## Given records
▼

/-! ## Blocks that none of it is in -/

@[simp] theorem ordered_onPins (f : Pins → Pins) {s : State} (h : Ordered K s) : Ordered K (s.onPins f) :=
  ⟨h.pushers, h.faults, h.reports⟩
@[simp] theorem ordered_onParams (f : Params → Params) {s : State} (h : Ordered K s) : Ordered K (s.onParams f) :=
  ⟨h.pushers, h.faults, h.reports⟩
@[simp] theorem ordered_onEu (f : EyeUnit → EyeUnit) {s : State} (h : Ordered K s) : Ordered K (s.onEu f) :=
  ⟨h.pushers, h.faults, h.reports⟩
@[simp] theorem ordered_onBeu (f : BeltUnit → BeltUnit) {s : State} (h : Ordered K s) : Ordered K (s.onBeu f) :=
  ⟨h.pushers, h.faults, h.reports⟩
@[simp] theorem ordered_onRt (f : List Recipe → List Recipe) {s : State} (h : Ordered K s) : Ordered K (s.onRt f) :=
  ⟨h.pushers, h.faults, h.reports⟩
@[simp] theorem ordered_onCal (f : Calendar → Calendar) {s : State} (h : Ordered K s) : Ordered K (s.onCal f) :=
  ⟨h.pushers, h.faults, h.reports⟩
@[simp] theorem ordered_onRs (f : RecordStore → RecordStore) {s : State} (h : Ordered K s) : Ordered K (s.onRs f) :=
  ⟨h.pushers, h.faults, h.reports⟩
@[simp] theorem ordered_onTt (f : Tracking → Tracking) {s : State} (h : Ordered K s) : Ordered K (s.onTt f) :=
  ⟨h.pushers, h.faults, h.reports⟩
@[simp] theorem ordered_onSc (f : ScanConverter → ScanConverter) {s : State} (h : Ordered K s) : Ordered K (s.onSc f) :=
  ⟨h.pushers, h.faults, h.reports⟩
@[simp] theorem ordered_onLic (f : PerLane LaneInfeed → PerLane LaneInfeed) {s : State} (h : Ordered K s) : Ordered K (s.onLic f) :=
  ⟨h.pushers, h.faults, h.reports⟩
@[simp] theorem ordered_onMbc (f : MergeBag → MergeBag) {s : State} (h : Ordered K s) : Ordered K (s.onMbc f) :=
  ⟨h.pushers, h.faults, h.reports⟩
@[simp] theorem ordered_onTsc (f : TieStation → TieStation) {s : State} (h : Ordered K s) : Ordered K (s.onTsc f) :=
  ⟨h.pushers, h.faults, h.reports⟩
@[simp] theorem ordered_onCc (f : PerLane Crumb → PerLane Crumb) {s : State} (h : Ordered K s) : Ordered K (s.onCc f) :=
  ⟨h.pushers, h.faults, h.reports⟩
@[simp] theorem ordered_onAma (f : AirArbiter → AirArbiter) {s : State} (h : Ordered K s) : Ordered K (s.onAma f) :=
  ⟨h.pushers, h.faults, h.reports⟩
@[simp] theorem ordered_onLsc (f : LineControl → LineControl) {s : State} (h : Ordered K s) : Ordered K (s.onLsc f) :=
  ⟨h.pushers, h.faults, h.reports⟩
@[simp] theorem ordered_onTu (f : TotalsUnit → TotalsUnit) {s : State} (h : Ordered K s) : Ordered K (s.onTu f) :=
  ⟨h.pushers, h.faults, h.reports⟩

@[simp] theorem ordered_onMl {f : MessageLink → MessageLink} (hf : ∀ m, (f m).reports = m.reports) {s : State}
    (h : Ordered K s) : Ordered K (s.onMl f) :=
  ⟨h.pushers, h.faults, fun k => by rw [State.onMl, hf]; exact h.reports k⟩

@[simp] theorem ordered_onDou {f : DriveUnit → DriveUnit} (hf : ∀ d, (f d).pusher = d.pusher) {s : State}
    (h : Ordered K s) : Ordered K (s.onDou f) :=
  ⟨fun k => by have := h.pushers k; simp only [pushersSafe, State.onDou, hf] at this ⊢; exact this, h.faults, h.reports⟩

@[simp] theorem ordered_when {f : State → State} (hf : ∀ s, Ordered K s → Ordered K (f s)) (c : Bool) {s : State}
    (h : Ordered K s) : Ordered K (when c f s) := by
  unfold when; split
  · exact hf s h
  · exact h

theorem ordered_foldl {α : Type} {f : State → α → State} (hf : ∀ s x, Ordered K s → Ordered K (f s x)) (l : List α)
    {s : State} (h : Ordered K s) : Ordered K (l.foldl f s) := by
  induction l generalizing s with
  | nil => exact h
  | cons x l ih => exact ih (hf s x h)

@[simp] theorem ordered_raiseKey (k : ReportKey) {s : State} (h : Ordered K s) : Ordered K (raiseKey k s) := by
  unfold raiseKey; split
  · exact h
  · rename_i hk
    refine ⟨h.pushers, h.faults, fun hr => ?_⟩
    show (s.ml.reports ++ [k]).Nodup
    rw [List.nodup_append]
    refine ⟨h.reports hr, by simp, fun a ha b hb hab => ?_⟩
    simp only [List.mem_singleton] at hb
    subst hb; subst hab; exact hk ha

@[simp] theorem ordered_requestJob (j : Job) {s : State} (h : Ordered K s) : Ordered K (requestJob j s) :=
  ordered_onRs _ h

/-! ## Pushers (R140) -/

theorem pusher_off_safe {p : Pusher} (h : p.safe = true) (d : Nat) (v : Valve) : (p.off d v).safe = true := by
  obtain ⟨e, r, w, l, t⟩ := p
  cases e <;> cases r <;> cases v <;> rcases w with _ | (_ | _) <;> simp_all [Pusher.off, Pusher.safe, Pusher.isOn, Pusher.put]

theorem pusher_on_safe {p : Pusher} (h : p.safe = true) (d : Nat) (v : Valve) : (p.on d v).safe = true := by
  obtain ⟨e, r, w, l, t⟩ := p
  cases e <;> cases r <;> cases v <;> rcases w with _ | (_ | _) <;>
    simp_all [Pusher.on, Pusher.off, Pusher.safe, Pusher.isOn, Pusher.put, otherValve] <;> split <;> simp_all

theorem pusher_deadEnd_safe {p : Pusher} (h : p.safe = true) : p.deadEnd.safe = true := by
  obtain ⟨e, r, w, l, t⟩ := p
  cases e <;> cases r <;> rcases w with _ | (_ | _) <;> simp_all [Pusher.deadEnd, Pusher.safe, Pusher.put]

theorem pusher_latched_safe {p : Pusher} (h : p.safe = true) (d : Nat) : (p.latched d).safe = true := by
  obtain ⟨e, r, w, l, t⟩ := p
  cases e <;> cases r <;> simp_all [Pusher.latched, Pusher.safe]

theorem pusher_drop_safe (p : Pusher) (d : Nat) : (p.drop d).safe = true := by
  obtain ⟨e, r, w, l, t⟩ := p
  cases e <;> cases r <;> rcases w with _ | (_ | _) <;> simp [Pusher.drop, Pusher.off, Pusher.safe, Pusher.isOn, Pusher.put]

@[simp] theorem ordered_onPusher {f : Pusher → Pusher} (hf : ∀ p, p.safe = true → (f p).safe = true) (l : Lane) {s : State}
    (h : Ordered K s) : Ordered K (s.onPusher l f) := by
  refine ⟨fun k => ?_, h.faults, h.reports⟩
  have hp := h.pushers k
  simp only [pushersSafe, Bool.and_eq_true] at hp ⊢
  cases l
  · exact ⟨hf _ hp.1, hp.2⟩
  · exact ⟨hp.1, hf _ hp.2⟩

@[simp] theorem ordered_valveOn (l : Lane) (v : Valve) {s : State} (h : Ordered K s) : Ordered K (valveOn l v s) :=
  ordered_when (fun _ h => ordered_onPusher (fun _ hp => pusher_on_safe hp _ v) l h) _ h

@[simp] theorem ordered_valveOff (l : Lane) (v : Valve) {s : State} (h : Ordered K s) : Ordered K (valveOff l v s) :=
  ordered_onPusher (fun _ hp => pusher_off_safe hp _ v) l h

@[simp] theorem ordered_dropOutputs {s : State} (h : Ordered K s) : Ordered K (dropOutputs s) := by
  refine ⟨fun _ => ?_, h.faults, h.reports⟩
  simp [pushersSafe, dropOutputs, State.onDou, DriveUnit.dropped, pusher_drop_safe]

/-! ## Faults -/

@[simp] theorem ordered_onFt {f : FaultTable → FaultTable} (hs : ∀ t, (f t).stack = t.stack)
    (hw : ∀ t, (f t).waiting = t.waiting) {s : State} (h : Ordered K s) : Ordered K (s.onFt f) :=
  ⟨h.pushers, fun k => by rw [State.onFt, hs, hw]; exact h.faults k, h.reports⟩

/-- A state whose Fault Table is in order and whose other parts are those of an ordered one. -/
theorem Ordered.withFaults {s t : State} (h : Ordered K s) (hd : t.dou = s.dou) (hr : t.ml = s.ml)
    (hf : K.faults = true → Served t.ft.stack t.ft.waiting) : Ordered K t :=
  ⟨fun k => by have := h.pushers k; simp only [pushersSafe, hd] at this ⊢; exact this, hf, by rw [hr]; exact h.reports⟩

▲

## Task details
Find every line in the records above that holds the word "latched", and copy each one.

## Answer to the problem
theorem pusher_latched_safe {p : Pusher} (h : p.safe = true) (d : Nat) : (p.latched d).safe = true := by
  cases e <;> cases r <;> simp_all [Pusher.latched, Pusher.safe]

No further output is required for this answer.